En général, la lutte contre les vols de bœufs nécessite une stratégie particulière. Notamment au niveau de la population locale et en collaboration avec des éléments forces de l’ordre. Pour le district d’Ankazobe, en particulier, le groupement de la Gendarmerie nationale d’Analamanga a adopté une sécurisation à long terme et l’implication en permanence de la population locale est vivement souhaitée. Situé à soixante-dix kilomètres de la capitale, ce district est neanmoins, l’une des zones dangereuses en matière d’insecurité, depuis des décennies. Les vols de boeufs, assortis à l’utilisation des armes à feu deviennent de plus en plus fréquents, notamment avant l’opération de sécurisation que le groupement de la Gendarmerie nationale d’Analamanga a entreprise. Une vaste campagne de sensibilisation et des arrestations ont eu lieu dans les villages les plus reculés de la région du Vonizongo, depuis le 13 août. «  Nous avons mis la main sur quarante armes illégales dont vingt-sept fusils de chasse qui se répartissent comme suit : quinze armes authentiques et onze armes de fabrication locale, et quatorze pistolets automatiques. Une trentaine de personnes ont été arrétées avec plusieurs motifs, tels les faux et usage de faux sur les paperasses ou détention et utilisation clandestines d’armes à feu. Un célèbre tueur en serie et un voleur de boeuf  tombent également dans nos filet », explique le capitaine Aro Mahefa Bernard Tonny Rakotonarivo, commandant de compagnie territoriale de Vonizongo.
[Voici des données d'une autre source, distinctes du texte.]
/-- Settles O53: a meaning is the run of a rule, and the state a rule ends in, early or not, is a next state. -/
theorem everyInstructionAnswersNext : Obligations.EveryInstructionAnswersNext :=
  fun i s => ⟨endState (rule i s), exec_eq_perform i s⟩

/-! ### The step -/

variable {s t : State}

theorem step_of_terminal (hrun : s.run ≠ .running) : step s = .fault .notRunning := by
  unfold step
  split
  · contradiction
  all_goals rfl

theorem step_of_inflight (hrun : s.run = .running) {p : Service} (hp : s.inflight = some p) : step s = resume p s := by
  simp [step, hrun, hp]

theorem step_of_fetch_ok (hrun : s.run = .running) (hidle : s.inflight = none) {w : Word} (hf : fetch s = .ok w t) :
    step s = runWord w t := by
  simp [step, hrun, hidle, hf]

theorem step_of_fetch_error (hrun : s.run = .running) (hidle : s.inflight = none) {e : Stop}
    (hf : fetch s = .error e t) : step s = .next t := by
  simp [step, hrun, hidle, hf]

theorem runWord_of_decode {w : Word} {i : Instr} (hdec : decode w = some i) (s : State) : runWord w s = exec i s := by
  simp [runWord, hdec]

/-- Every fetched Word is executed as some instruction: the unknown-opcode stop is never taken (R133). -/
theorem exists_runWord_eq_exec (w : Word) : ∃ i, ∀ s, runWord w s = exec i s := by
  obtain ⟨i, hdec, -, -⟩ := exists_decode_encodes w
  exact ⟨i, runWord_of_decode hdec⟩

/-- What a step can be: the rest of a service, a fetch that cancellation cuts short, or a fetch and an instruction. -/
theorem step_cases (h : step s = .next t) : s.run = .running ∧
    ((∃ p, s.inflight = some p ∧ resume p s = .next t) ∨
      (s.inflight = none ∧ ∃ e, fetch s = .error e t) ∨
      (s.inflight = none ∧ ∃ w u i, fetch s = .ok w u ∧ exec i u = .next t)) := by
  by_cases hrun : s.run = .running
  · refine ⟨hrun, ?_⟩
    cases hp : s.inflight with
    | some p => exact .inl ⟨p, rfl, (step_of_inflight hrun hp).symm.trans h⟩
    | none =>
      cases hf : fetch s with
      | error e u =>
        obtain rfl := Host.Outcome.next.inj ((step_of_fetch_error hrun hp hf).symm.trans h)
        exact .inr (.inl ⟨rfl, e, rfl⟩)
      | ok w u =>
        obtain ⟨i, hi⟩ := exists_runWord_eq_exec w
        exact .inr (.inr ⟨rfl, w, u, i, rfl, (hi u).symm.trans ((step_of_fetch_ok hrun hp hf).symm.trans h)⟩)
  · rw [step_of_terminal hrun] at h
    cases h

/-- Settles O51: the fetch answers the Word of the MemRead at `pc`, and the step runs what it decodes to. -/
theorem stepRunsDecodedInstruction : Obligations.StepRunsDecodedInstruction := by
  intro s i hrun hidle hquiet hdec
  rw [step_of_fetch_ok hrun hidle (fetch_quiet hquiet), runWord_of_decode hdec]

/-- Settles O52: in a running state the service in flight or the fetched instruction is performed, and a fetch that is cut
short ends in a next state too. -/
theorem stepsExactlyWhileRunning : Obligations.StepsExactlyWhileRunning := by
  refine fun s => ⟨step_of_terminal, fun hrun => ?_⟩
  cases hp : s.inflight with
  | some p => exact ⟨_, step_of_inflight hrun hp⟩
  | none =>
    cases hf : fetch s with
    | error e u => exact ⟨u, step_of_fetch_error hrun hp hf⟩
    | ok w u =>
      obtain ⟨i, hi⟩ := exists_runWord_eq_exec w
      obtain ⟨t, ht⟩ := everyInstructionAnswersNext i u
      exact ⟨t, (step_of_fetch_ok hrun hp hf).trans ((hi u).trans ht)⟩

/-- Settles O30: the stored Word is the one a later MemRead at its address returns, and the step runs it. -/
theorem storeIsSeenByALaterFetch : Obligations.StoreIsSeenByALaterFetch := by
  intro sr off9 s t u i hquiet hst a ha hkept hpc hrun hidle hquiet' hdec
  obtain rfl := Host.Outcome.next.inj (((storeResult sr 0 off9 0 s hquiet).1).symm.trans hst)
  have hword : u.readValue u.pc = s.reg sr := by
    rw [hpc, u.readValue_of_ne ha, hkept]
    exact State.word_store_self _ a _
  rw [stepRunsDecodedInstruction u i hrun hidle hquiet' (hword ▸ hdec), hpc, State.afterRead_of_ne _ ha]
Hormis les armes à feu, la gendarmerie a également saisi 204 zébus dont 58 sont encore en fourrière. « Nous interpellons une dizaine de personnes dont une est placée sous mandat de dépôt. Nous avons également détruit un fief des dahalo à Vohibato », explique le chef d’escadron,
Les résultats sont prometteurs mais d’après nos recherches, les enquêtes auprès des forces de l’ordre et de la justice s’arrêtent au niveau des intermédiaires. Les malfaiteurs, même pris en flagrant délit, ne dénoncent  jamais les cerveaux et les commanditaires de vols de bœufs. «  C’est une sorte de stratégie adoptée par ces criminels car une fois jetés en prisons, les grands patrons entrent en jeu pour aider ou libérer les personnes impliquées et puis condamnées. C’est pour cela que nous les qualifions de réseau. Il y a toute une chaîne qui travaille pour que les bœufs volés soient blanchis et que les auteurs demeurent impunis », conclut le lieutenant  Mamy Andriamampionona, adjoint du commandant de la compagnie d’Ankazobe.